Safe and Sound Schools put together some quick, simple ideas for how you can get more involved with safety at your school by sparking conversation and communication, assessing school safety needs, or even taking action. Check out these ideas below.
Safety Team
Form a parent safety team within your school community. This could be the organizing body for activities and communications throughout the year. You an also tap into the Safety Team to have discussions with leaders and administrators to share the resources, toolkits, and ideas from Safe and Sound Schools. Another idea is to bring them the State of School Safety report and ask about how your school would answer the questions.
Safety Fair
During back-to-school night, or perhaps hold a stand-alone event, where you bring together the different groups and roles responsible for school safety, for example, public safety officials, school-based mental wellness staff, student leadership groups, school resource officers, etc.
Research
Conduct a survey in your community to get a better sense of what concerns they have, as well as what assets already exist. Perhaps you have a parent who is also a public safety officer, or another who is a mental health expert, or one who has been studying the influence of media on our youth. You might find some real gems and people who can enrich your community’s knowledge.
Parent Night
Hold an event just for parents, either an evening event with dessert or even a breakfast event where you can discuss various safety topics among parents and school officials. You can find out what concerns are on the minds of parents so you can prioritize topics/guests, and even turn it into a regular series. Your parent experts identified through research could offer a lot of value here.
Speaker Series
Building on the parent night idea, but a Speaker Series would bring in guests and experts from outside the school community. These might be experts on potential safety threat areas, like bullying, or it might be a parent from another district who has a personal experience to share. Some speakers will come for free, others might charge an honorarium. Another way to engage parents through a speaker series would be to hold a webinar or web-based chat, so if parents can’t come one night, they can still see the conversation online.
Trainings
Gather together groups of parents who want to learn new skills to improve the safety of their school. For example, CPR training is something that can literally save lives.
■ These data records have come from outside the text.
theorem steppedCpu_inv {c : Cpu} (inv : c.inv = true) : (steppedCpu c).inv = true :=
  executePhase_inv (housekeeping_inv (fetchWord_inv inv) _) _

/-- A text drawn and a value returned are not part of it. -/
theorem setRet_describe_setCpu_inv {s : State} {c : Cpu} (inv : s.inv = true) (cpu : c.inv = true) (r : Ret) :
    ((describe (s.setCpu c)).setRet r).inv = true :=
  State.inv_of_cpu_inv inv rfl cpu

theorem finishWord_inv {opcode : Nibble} {effect : Cpu → Cpu} {s t : State} (inv : s.inv = true)
    (effect_inv : ∀ c : Cpu, c.inv = true → (effect c).inv = true) (next : finishWord opcode effect s = .next t) :
    t.inv = true := by
  obtain rfl := (finishWord_next_iff ..).mp next
  exact setRet_describe_setCpu_inv inv (effect_inv _ (housekeeping_inv (State.cpu_inv inv) opcode)) .none

theorem exec_cpuStep_inv {s t : State} (inv : s.inv = true) (next : exec .cpuStep s = .next t) : t.inv = true := by
  cases halted : s.cpu.halted with
  | false =>
    rw [exec_cpuStep_of_running halted, Host.Outcome.next.injEq] at next
    subst next
    rw [setCpu_fetch]
    exact setRet_describe_setCpu_inv inv (steppedCpu_inv (State.cpu_inv inv)) .none
  | true =>
    rw [exec_cpuStep_of_halted halted, Host.Outcome.next.injEq] at next
    subst next
    exact inv

/-- Every operation keeps the invariant: a latch goes only to pairs it can hold, a write of memory keeps the canonical
form, AC and Z are written together, and the other operations write nothing that the invariant is about. -/
theorem exec_inv {i : Instr} {s t : State} (inv : s.inv = true) (next : exec i s = .next t) : t.inv = true := by
  obtain ⟨cpu, nor, nand, dLatch, master, slave⟩ := (State.inv_iff s).mp inv
  obtain ⟨canonical, zero⟩ := Bool.and_eq_true_iff.mp cpu
  cases i with
  | lda x => exact finishWord_inv inv (fun _ h => loadEffect_inv h x) next
  | add x => exact finishWord_inv inv (fun _ h => addEffect_inv h x) next
  | sta x => exact finishWord_inv inv (fun _ h => storeEffect_inv h x) next
  | out x => exact finishWord_inv inv (fun _ h => outEffect_inv h) next
  | hlt x => exact finishWord_inv inv (fun _ h => haltEffect_inv h) next
  | nop0 x | nop5 x | nop6 x | nop7 x | nop8 x | nop9 x | nopA x | nopB x | nopC x | nopD x | nopE x =>
    exact finishWord_inv (effect := fun c => c) inv (fun _ h => h) next
  | cpuStep => exact exec_cpuStep_inv inv next
  | cpuReset =>
    obtain rfl := (done_next_iff ..).mp next
    exact State.inv_of_cpu_inv inv rfl rfl
  | cpuLoadProgram words startAddress =>
    obtain rfl := (done_next_iff ..).mp next
    exact State.inv_of_cpu_inv inv rfl (Bool.and_eq_true_iff.mpr ⟨Memory.wf_loadWords canonical _ _, zero⟩)
  | cpuSetDataInMemory address value =>
    obtain rfl := (done_next_iff ..).mp next
    exact State.inv_of_cpu_inv inv rfl (Bool.and_eq_true_iff.mpr ⟨Memory.wf_hostWrite canonical _ _, zero⟩)
  | srNorUpdate set rst =>
    obtain rfl := (done_next_iff ..).mp next
    exact (State.inv_iff _).mpr ⟨cpu, norLatch_legal nor set rst, nand, dLatch, master, slave⟩
  | srNorReset =>
    obtain rfl := (done_next_iff ..).mp next
    exact (State.inv_iff _).mpr ⟨cpu, rfl, nand, dLatch, master, slave⟩
  | srNandUpdate set rst =>
    obtain rfl := (done_next_iff ..).mp next
    exact (State.inv_iff _).mpr ⟨cpu, nor, nandLatch_legal nand set rst, dLatch, master, slave⟩
  | srNandReset =>
    obtain rfl := (done_next_iff ..).mp next
    exact (State.inv_iff _).mpr ⟨cpu, nor, rfl, dLatch, master, slave⟩
  | dLatchUpdate d enable =>
    obtain rfl := (done_next_iff ..).mp next
    exact (State.inv_iff _).mpr ⟨cpu, nor, nand, gateLatch_complementary dLatch d enable, master, slave⟩
  | dLatchReset =>
    obtain rfl := (done_next_iff ..).mp next
    exact (State.inv_iff _).mpr ⟨cpu, nor, nand, rfl, master, slave⟩
  | masterSlaveUpdate d clk =>
    obtain rfl := (done_next_iff ..).mp next
    exact (State.inv_iff _).mpr ⟨cpu, nor, nand, dLatch, masterSlaveUpdate_complementary master slave d clk⟩
  | masterSlaveReset =>
    obtain rfl := (done_next_iff ..).mp next
    exact (State.inv_iff _).mpr ⟨cpu, nor, nand, dLatch, rfl, rfl⟩
  | _ =>
    obtain rfl := (give_next_iff ..).mp next
    exact inv

/-- Settles O21: by what the step takes its instruction from; a refused call has no next state. -/
theorem everyStepKeepsTheInvariant : Obligations.EveryStepKeepsTheInvariant := by
  unfold Obligations.EveryStepKeepsTheInvariant
  intro s t inv next
  cases calls : s.calls with
  | nil =>
    rw [step_of_no_calls calls] at next
    exact exec_inv inv next
  | cons f rest =>
    cases decodes : decodeFrame f with
    | ok i =>
      rw [step_of_call calls decodes] at next
      exact exec_inv (s := s.setCalls rest) inv next
    | error e =>
      rw [step_of_rejected calls decodes] at next
      contradiction

/-- Settles O22: the reset CPU's memory lists no cell, its AC is 0 and Z set, and every latch is reset. -/
theorem resetMeetsTheInvariant : Obligations.ResetMeetsTheInvariant := by
  unfold Obligations.ResetMeetsTheInvariant
  exact (State.inv_iff _).mpr ⟨rfl, rfl, rfl, rfl, rfl, rfl⟩

end Sys2Proof.Machine
end

section
/-! PROOFS. The `step()` of a CPU that is not halted, seen from outside (R46, R48, R49, R94, R282, R283): the address
order, a store seen by the next fetch, and the halting law. -/

namespace Sys2Proof.Machine

section Fields

/-! What an execute phase writes of the fields other than AC and the flags, by opcode. -/

variable (w : Byte) (c : Cpu)

@[simp] theorem executePhase_pc : (executePhase w c).pc = c.pc := by
  unfold executePhase; split_ifs <;> rfl

@[simp] theorem executePhase_ir : (executePhase w c).ir = c.ir := by
  unfold executePhase; split_ifs <;> rfl

/-- LDA, ADD and STA access memory at their operand (R101). -/
theorem executePhase_mar :
    (executePhase w c).mar = if opcodeOf w ∈ [0b0001#4, 0b0010#4, 0b0011#4] then operandOf w else c.mar := by
  unfold executePhase; split_ifs <;> simp_all

/-- STA alone writes memory. -/
theorem executePhase_mem :
    (executePhase w c).mem = if opcodeOf w = 0b0011#4 then c.mem.write (operandOf w) (zext8 c.ac) else c.mem := by
  unfold executePhase; split_ifs <;> simp_all

/-- HLT alone writes the halt state. -/
theorem executePhase_halted : (executePhase w c).halted = if opcodeOf w = 0b1111#4 then true else c.halted := by
  unfold executePhase; split_ifs <;> simp_all

/-! The same of a whole step. -/

theorem steppedCpu_pc : (steppedCpu c).pc = c.pc + 1#4 := by
  simp [steppedCpu]

theorem steppedCpu_ir : (steppedCpu c).ir = c.mem.read c.pc := by
  simp [steppedCpu]

theorem steppedCpu_mar :
    (steppedCpu c).mar = if opcodeOf (c.mem.read c.pc) ∈ [0b0001#4, 0b0010#4, 0b0011#4]
      then operandOf (c.mem.read c.pc) else c.pc := by
  rw [steppedCpu, executePhase_mar, housekeeping_mar, fetchWord_mar]

theorem steppedCpu_mem :
    (steppedCpu c).mem = if opcodeOf (c.mem.read c.pc) = 0b0011#4
      then c.mem.write (operandOf (c.mem.read c.pc)) (zext8 c.ac) else c.mem := by
  rw [steppedCpu, executePhase_mem, housekeeping_mem, housekeeping_ac, fetchWord_mem, fetchWord_ac]

theorem steppedCpu_halted :
    (steppedCpu c).halted = if opcodeOf (c.mem.read c.pc) = 0b1111#4 then true else c.halted := by
  rw [steppedCpu, executePhase_halted, housekeeping_halted, fetchWord_halted]

end Fields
Learning how to spot warning signs among youth or role playing how to talk to your students are other potential hands-on trainings you could help bring to your community.
Social Influence
Help increase the overall school safety literacy of those in your community by sharing credible and practical content. Safe and Sound Schools vets the content we share on our social media platforms, so you know you can trust the material to share on your social networks.
Students
Your students are already knowledgeable about the state of school safety in their schools. Help them turn their insight into practical steps toward improving school safety. You can help bring their voices to school administrators. You can even bring the Safe and Sound Youth Council to your students and student leaders in the school.
Communications
Foster a proactive and productive conversation about school safety through regular contributions to school communications. Whether a column in a PTA/PTO email, a school newspaper, or in quarterly emails from the principal to parents, or even age-appropriate posters in schools, keep the conversation going.
Read A Book
When looking for new ways to talk to kids about school safety, take a page out of the experts’ books. Literally. Becky Coyle, a school resource officer at an elementary school in Tennessee, has written three illustrated books about school safety. One book is about the role of a school resource officer, another is about lockdown drills, and the third is about intruders in the school (in this case, in the form of a dog). These are excellent tools to help broach the topic of school safety with your children. You can also give a set to your teachers or school library.
Tip Reporting
Check in with your school to see if they have an anonymous tip-reporting system. Help them promote the tool through posters, announcements, and even guest speakers. If they don’t have a system, help them get one. Giving students, staff, teachers and administrators a safe way to report concerns will increase the likelihood of stopping a security threat before it starts.
Organize Volunteers
Launch a volunteer program at your school designed to have more adults on hand during busy moments such as arrival, dismissal, or lunchtime. Make an effort to get as many parents CORI-certified as possible to strengthen your volunteer force.
Tell Us Your Story
Be a part of the greater national conversation. Share what’s working in your community with us, we can add it to our resources and share it with the thousands of educators and communities we meet throughout the country.
Fundraise
One way to help fund speakers and safety improvements is to tap into the power of the parent networks to fundraise. Asking friends, family members, and neighbors to support school safety for your children will help defray costs while having a tangible benefit to the community. Have a bake sale or lemonade stand, run a “Change for School Safety” collection drive, start a GoFundMe page, sell tickets to a talent show, or even hold a silent auction. A little bit spread over a broad network will go a long way.
Summer Safety
Keep the conversation going over the summer. Take advantage of Safe and Sound School’s 100 Days of Safety program. Turn it into a booklet to give to teachers, staff, and administrators at the end of the year, or share it with your social networks.
Go Beyond School
Your students may be involved in other non-school-based learning settings, such as after-school programs, religious schools, sports teams/clubs, arts/dancing schools, or vacation/summer camp. You should ask the organizers of these programs their stance on safety. Showing them the Safe and Sound Schools free programs may give them new ideas about ways to keep kids safe, even outside of traditional schools.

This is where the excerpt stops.